(Saved entries)
-- ==== Sys2Proof/Machine/Memory.lean ====
section
/-! DEFINITION. Behind local space: the catalogue's fields in HBM (R157, R158, R339), translation and its leases (R348 to
R350), homes (R186, R187), the L2 with its loan lines (R188, R189), the window cache (R172 to R176, R394) and the
release and acquire actions (R214, R215). -/

namespace Sys2Proof.Machine

/-! ## The catalogue -/

/-- Doubleword `k` of the RCB at a physical address. -/
def rcbDw (s : State) (addr k : Nat) : W64 := memDw s.hbm (addr + 8 * k)

def rcbId (s : State) (a : Nat) : Nat := bits (rcbDw s a 0) 0 16
def rcbLevel (s : State) (a : Nat) : Nat := bits (rcbDw s a 0) 16 3
def rcbOvr (s : State) (a : Nat) : Nat := bits (rcbDw s a 0) 32 16
def rcbParent (s : State) (a : Nat) : Nat := bits (rcbDw s a 1) 0 56

/-- The RCBs from a node up to the root; levels rise strictly, so at most seven (R157). -/
def rcbPathGo (s : State) : Nat → Nat → List Nat
  | 0, _ => []
  | n + 1, a => a :: (if rcbLevel s a == 0 then [] else rcbPathGo s n (rcbParent s a))

def rcbPath (s : State) (a : Nat) : List Nat := rcbPathGo s 7 a

/-- The nearest node of the path that sets a field group itself; the root sets every group (R158). -/
def groupNode (s : State) (g a : Nat) : Nat :=
  ((rcbPath s a).find? fun n => (rcbOvr s n) / 2 ^ g % 2 == 1 || rcbLevel s n == 0).getD a

/-- The effective value of a field of group `g`: bits `[lo + n - 1 : lo]` of doubleword `k` (R158). -/
def effective (s : State) (g k lo n a : Nat) : Nat := bits (rcbDw s (groupNode s g a) k) lo n

def effPrio (s : State) (a : Nat) : Nat := effective s 5 4 0 4 a
def effFdom (s : State) (a : Nat) : Nat := effective s 6 4 4 2 a
def effKeyslot (s : State) (a : Nat) : Nat := effective s 7 4 6 8 a
def effPolver (s : State) (a : Nat) : Nat := effective s 8 4 16 16 a
def effStale (s : State) (a : Nat) : Nat := effective s 8 4 32 16 a
def effCont (s : State) (a : Nat) : Bool := effective s 8 4 48 1 a == 1
def effTrapEntry (s : State) (a : Nat) : Nat := effective s 9 5 0 56 a
def effMonLen (s : State) (a : Nat) : Nat := effective s 9 6 0 32 a

/-- The context and the job of an RCB: the level-1 and level-2 nodes of its path (R157). -/
def ctxOf (s : State) (a : Nat) : Nat := ((rcbPath s a).find? fun n => rcbLevel s n == 1).getD 0
def jobOf (s : State) (a : Nat) : Nat := ((rcbPath s a).find? fun n => rcbLevel s n == 2).getD 0

def teamRcb (s : State) (t : Nat) : Nat := (s.launch (s.team t).launch).pkt.rcb
def teamPkt (s : State) (t : Nat) : Packet := (s.launch (s.team t).launch).pkt
def teamAsid (s : State) (t : Nat) : Nat := (teamPkt s t).asid
def teamCtx (s : State) (t : Nat) : Nat := ctxOf s (teamRcb s t)

/-! ## Translation -/

/-- Where a translated access goes, or why it cannot (R348, R336). -/
inductive Trans where
  | hbm (pa : Nat) (pte : W64)
  | peer (pkg : Nat)
  | host (pa : Nat) (pte : W64)
  | absent
  | bad (code : Nat)
  deriving DecidableEq, Repr, Inhabited

def pteTarget (e : W64) : Nat := bits e 5 2
def pteSibling (e : W64) : Bool := bits e 61 1 == 1
def pteSibIdx (e : W64) : Nat := bits e 48 8
def pteTso (e : W64) : Bool := bits e 60 1 == 1
/-- Bits of an address inside a page of the level: 30, 21 and 16 for levels 1, 2 and 3 (R348). -/
def pageBits (level : Nat) : Nat := if level == 1 then 30 else if level == 2 then 21 else 16

/-- An entry with P = 1 that R348 calls malformed. -/
def pteMalformed (level : Nat) (e : W64) : Bool :=
  let leaf := bits e 1 1 == 1
  (leaf && level == 0) || (!leaf && level == 3) || bits e 62 2 != 0 || pteTarget e == 3 ||
  (leaf && pteTarget e != 1 && bits e 8 40 * 256 % 2 ^ pageBits level != 0) ||
  (pteTso e && pteTarget e != 2) || (pteSibling e && pteTarget e != 0)

/-- The walk from a table of a level: the leaf and its level, none for an absent page, or malformed (R348). DESIGN CHOICE: the
address of a table counts modulo 2^40, the size of HBM's physical addresses (R186; log 113). -/
def walkGo (s : State) (va : Nat) : Nat → Nat → Nat → Option (Option (W64 × Nat))
  | 0, _, _ => none
  | n + 1, level, tbl =>
    let idx := if level == 0 then va >>> 39 % 2 ^ 17 else if level == 1 then va >>> 30 % 512
      else if level == 2 then va >>> 21 % 512 else va >>> 16 % 32
    let e := memDw s.hbm (tbl + 8 * idx)
    if bits e 0 1 == 0 then some none
    else if pteMalformed level e then none
    else if bits e 1 1 == 1 then some (some (e, level))
    else walkGo s va n (level + 1) (bits e 8 40 * 256 % 2 ^ 40)

/-- The leaf of an address: `none` malformed, `some none` absent. An address space without a root is malformed (R348). -/
def walk (s : State) (asid va : Nat) : Option (Option (W64 × Nat)) :=
  match tget s.roots asid with
  | none => none
  | some (root, _) => walkGo s va 4 0 root

/-- A context owns the key slots that its creating session installed (R388). A context whose effective KEYSLOT is 0 is held under
firmware's slot, which no other context reaches (log 65). -/
def ownsSlot (s : State) (ctx slot : Nat) : Bool :=
  if slot == 0 then effKeyslot s ctx == 0 else (tget s.keys slot).isSome && tget s.keys slot == (s.ctx ctx).session

/-- The key slot of a frame agrees with the address space's context (R388); an untagged frame takes the mapping's. -/
def keyOk (s : State) (asid pa : Nat) : Bool :=
  match tget s.frameKeys (pa >>> 16), tget s.roots asid with
  | some (k, _), some (_, ctx) => ownsSlot s ctx k
  | _, _ => true

/-- A walk tags an untagged frame with the effective KEYSLOT of the context that owns the address space (R388). -/
def tagFrame (s : State) (asid : Nat) (e : W64) (level va : Nat) : State :=
  let frame := (bits e 8 40 * 256 + va % 2 ^ pageBits level) % 2 ^ 40 / 65536
  let ctx := ((tget s.roots asid).map (·.2)).getD 0
  if pteTarget e != 0 || (tget s.frameKeys frame).isSome then s
  else { s with frameKeys := tset s.frameKeys frame (effKeyslot s ctx, ctx) }

/-- The physical address that a leaf of this package's HBM gives. DESIGN CHOICE: a frame address counts modulo 2^40, the size of
its physical addresses (R186; log 113). -/
def leafPa (e : W64) (level va : Nat) : Nat := (bits e 8 40 * 256 + va % 2 ^ pageBits level) % 2 ^ 40

/-- What a leaf makes of an address, with the access checked against its permissions (R348, R388). -/
def leafTrans (s : State) (asid va : Nat) (write : Bool) (e : W64) (level : Nat) : Trans :=
  let off := va % 2 ^ pageBits level
  if write && bits e 3 1 == 0 then .bad 0x0201
  else if !write && bits e 2 1 == 0 then .bad 0x0202
  else match pteTarget e with
    | 1 => .peer (bits e 8 8)
    | 2 => .host (bits e 8 40 * 256 + off) e
    | _ =>
      let pa := leafPa e level va
      if keyOk s asid pa then .hbm pa e else .bad (if write then 0x0201 else 0x0202)

/-- 40 µs in ec cycles (R350). -/
def leaseTime : Nat := 84000

/-- A leased translation of a page that may still be used on the die (R350). -/
def leaseOf (s : State) (die asid va : Nat) : Option Lease :=
  s.leases.find? fun l => l.die == die && l.asid == asid && l.vpage == va >>> 16 && s.now ≤ l.at_ + leaseTime

/-- The leaf of an address as a die finds it, in a lease or by a walk (R350): `none` malformed, `some none` absent. -/
def leafFor (s : State) (die asid va : Nat) : Option (Option (W64 × Nat)) :=
  match leaseOf s die asid va with
  | some l => if s.flip (1000 + va >>> 16) then some (some (l.leaf, l.level)) else walk s asid va
  | none => walk s asid va

/-- What a leaf makes of a code fetch: its X permits it, whatever RD says (R348). -/
def fetchTrans (s : State) (asid va : Nat) (e : W64) (level : Nat) : Trans :=
  if bits e 4 1 == 0 then .bad 0x0202 else leafTrans s asid va false (e ||| 4) level

/-- The pages of a run carry a key slot (R388): those that map frames which the address space may use. -/
def tagPages (s : State) (asid slot va n : Nat) : State :=
  if n == 0 then s
  else forEach (List.range ((va + n - 1) / 65536 + 1 - va / 65536)) s fun s i =>
    let p := (va / 65536 + i) * 65536
    match walk s asid p with
    | some (some (e, level)) =>
      let pa := leafPa e level p
      let ctx := ((tget s.roots asid).map (·.2)).getD 0
      if pteTarget e == 0 && keyOk s asid pa then { s with frameKeys := tset s.frameKeys (pa >>> 16) (slot, ctx) } else s
    | _ => s

/-- A translation made on a die for a use of its leaf: a leased one may be used instead of a walk (R350). -/
def translateWith (s : State) (die asid va : Nat) (use : State → W64 → Nat → Trans) : Trans × State :=
  let fresh : Trans × State :=
    match walk s asid va with
    | none => (.bad 0x0203, s)
    | some none => (.absent, s)
    | some (some (e, level)) =>
      let l : Lease := { die := die, asid := asid, vpage := va >>> 16, leaf := e, level := level, at_ := s.now }
      let s := tagFrame s asid e level va
      (use s e level,
       { s with leases := l :: s.leases.filter fun x => !(x.die == die && x.asid == asid && x.vpage == l.vpage) })
  match leaseOf s die asid va with
  | some l => if s.flip (1000 + va >>> 16) then (use s l.leaf l.level, s) else fresh
  | none => fresh

/-- A translation made on a die for an access. -/
def translate (s : State) (die asid va : Nat) (write : Bool) : Trans × State :=
  translateWith s die asid va fun s e level => leafTrans s asid va write e level

/-- A translation made for a team, whose counters count its walk (R349, R356). -/
def translateFor (s : State) (t die asid va : Nat) (write : Bool) : Trans × State :=
  let walked := match leaseOf s die asid va with
    | some _ => !s.flip (1000 + va >>> 16)
    | none => true
  let (x, s) := translate s die asid va write
  (x, if walked then countEv s t 7 1 else s)

/-- Home die (R186) and home slice (R187) of a physical address. -/
def homeDie (e : W64) (pa : Nat) : Nat :=
  if bits e 7 1 == 1 then (pa >>> 12 % 8) ^^^ (pa >>> 15 % 8) ^^^ (pa >>> 18 % 8) else bits e 56 3

def homeSlice (pa : Nat) : Nat := (pa >>> 7 % 32) ^^^ (pa >>> 12 % 32) ^^^ (pa >>> 17 % 32) ^^^ (pa >>> 22 % 32)

/-! ## Home writes and WATCH -/

/-- The condition of a WATCH (R244) on a word of w bits. -/
def watchCond (op w : Nat) (x aux : W64) : Bool :=
  let x := x.toNat % 2 ^ w
  let a := aux.toNat % 2 ^ w
  let sg (v : Nat) : Int := if v ≥ 2 ^ (w - 1) then (v : Int) - (2 ^ w : Nat) else v
  match op with
  | 0 => x == a
  | 1 => x != a
  | 2 => sg x < sg a
  | 3 => sg x ≥ sg a
  | 4 => x < a
  | 5 => x ≥ a
  | 6 => x &&& a != 0
  | _ => x &&& a == 0

/-- The width of a WATCH: b32 or b64 (R244). -/
def watchWidth (c : Cmd) : Nat := if bits (c.dws.getD 0 0) 20 4 == 14 then 64 else 32

/-- An armed WATCH tests each write that reaches its word's home (R219): `value` takes the word, `limit` marks that the
condition held. `peerData` at key 0 holds the word's physical address in its length field. -/
def testWatch (hbm : Mem) (lo hi : Nat) (c : Cmd) : Cmd :=
  if c.kind == 7 && c.state == .armed && c.limit == none then
    let pa := c.bytes
    let w := watchWidth c
    if pa < hi && lo < pa + w / 8 then
      let x := BitVec.ofNat 64 (leNat (memReads hbm pa (w / 8)))
      let ok := watchCond (bits (c.dws.getD 0 0) 44 4) w x (c.dws.getD 3 0)
      { c with value := x, limit := if ok then some 1 else none }
    else c
  else c

/-- Bytes become dirty in their home slice: what HBM holds beneath is kept (R246). -/
def dirtyHome (hbm : Mem) (d : Tbl Byte) (pa n : Nat) : Tbl Byte :=
  (List.range n).foldl (fun d i => if (tget d (pa + i)).isSome then d else tset d (pa + i) (memRead hbm (pa + i))) d

/-- A slice of an L2 holds 5 MiB, in lines of 128 bytes (R1, R168). -/
def sliceLines : Nat := 40960

/-- The lines of a slice that hold dirty bytes of their own HBM. -/
def dirtyOf (d : Tbl Byte) (slice : Nat) : List Nat :=
  ((d.map fun e => e.1 / 128).eraseDups).filter fun n => homeSlice (n * 128) == slice

/-- A line whose dirty bytes reach HBM is dirty no longer. -/
def dropDirty (d : Tbl Byte) (line : Nat) : Tbl Byte := d.filter fun e => e.1 / 128 != line

/-- A slice that would hold more dirty lines than it has room for writes one back, which the device chooses (R1, R168). -/
def capHome (s : State) (d : Tbl Byte) (line : Nat) : Tbl Byte :=
  let ls := dirtyOf d (homeSlice (line * 128))
  if ls.length ≤ sliceLines then d else dropDirty d (ls.getD (s.pick (2200 + line) ls.length) line)

/-- A store to bytes that a hart has reserved ends the reservation, whatever it writes (R312). -/
def Carrel.unreserve (pa n : Nat) (k : Carrel) : Carrel :=
  match k.resPa with
  | some p => if p < pa + n && pa < p + 8 then { k with reservation := none, resPa := none } else k
  | none => k

def unreserve (dies : Tbl Die) (pa n : Nat) : Tbl Die :=
  dies.map fun d => (d.1, { d.2 with carrels := d.2.carrels.map fun c => (c.1, c.2.unreserve pa n) })

/-- Bytes written at their home in this package's HBM: the armed WATCHes on them are tested (R211, R219), and a line
wholly written loses its poison (R192). -/
def homeWrite (s : State) (pa : Nat) (bs : List Byte) : State :=
  let hbm := memWrites s.hbm pa bs
  { s with
    hbm := hbm
    l2Dirty := capHome s (dirtyHome s.hbm s.l2Dirty pa bs.length) (pa / 128)
    hbmPoison := unpoison s.hbmPoison pa bs.length
    dies := unreserve s.dies pa bs.length
    cmds := s.cmds.map fun e => (e.1, testWatch hbm pa (pa + bs.length) e.2) }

### Instructions for the task
Transcribe the records above exactly, from the opening line down to and including the line with "def effMonLen (s".

### Answer for the task
-- ==== Sys2Proof/Machine/Memory.lean ====
section
/-! DEFINITION. Behind local space: the catalogue's fields in HBM (R157, R158, R339), translation and its leases (R348 to
R350), homes (R186, R187), the L2 with its loan lines (R188, R189), the window cache (R172 to R176, R394) and the
release and acquire actions (R214, R215). -/

namespace Sys2Proof.Machine

/-! ## The catalogue -/

/-- Doubleword `k` of the RCB at a physical address. -/
def rcbDw (s : State) (addr k : Nat) : W64 := memDw s.hbm (addr + 8 * k)

def rcbId (s : State) (a : Nat) : Nat := bits (rcbDw s a 0) 0 16
def rcbLevel (s : State) (a : Nat) : Nat := bits (rcbDw s a 0) 16 3
def rcbOvr (s : State) (a : Nat) : Nat := bits (rcbDw s a 0) 32 16
def rcbParent (s : State) (a : Nat) : Nat := bits (rcbDw s a 1) 0 56

/-- The RCBs from a node up to the root; levels rise strictly, so at most seven (R157). -/
def rcbPathGo (s : State) : Nat → Nat → List Nat
  | 0, _ => []
  | n + 1, a => a :: (if rcbLevel s a == 0 then [] else rcbPathGo s n (rcbParent s a))

def rcbPath (s : State) (a : Nat) : List Nat := rcbPathGo s 7 a

/-- The nearest node of the path that sets a field group itself; the root sets every group (R158). -/
def groupNode (s : State) (g a : Nat) : Nat :=
  ((rcbPath s a).find? fun n => (rcbOvr s n) / 2 ^ g % 2 == 1 || rcbLevel s n == 0).getD a

/-- The effective value of a field of group `g`: bits `[lo + n - 1 : lo]` of doubleword `k` (R158). -/
def effective (s : State) (g k lo n a : Nat) : Nat := bits (rcbDw s (groupNode s g a) k) lo n

def effPrio (s : State) (a : Nat) : Nat := effective s 5 4 0 4 a
def effFdom (s : State) (a : Nat) : Nat := effective s 6 4 4 2 a
def effKeyslot (s : State) (a : Nat) : Nat := effective s 7 4 6 8 a
def effPolver (s : State) (a : Nat) : Nat := effective s 8 4 16 16 a
def effStale (s : State) (a : Nat) : Nat := effective s 8 4 32 16 a
def effCont (s : State) (a : Nat) : Bool := effective s 8 4 48 1 a == 1
def effTrapEntry (s : State) (a : Nat) : Nat := effective s 9 5 0 56 a
def effMonLen (s : State) (a : Nat) : Nat := effective s 9 6 0 32 a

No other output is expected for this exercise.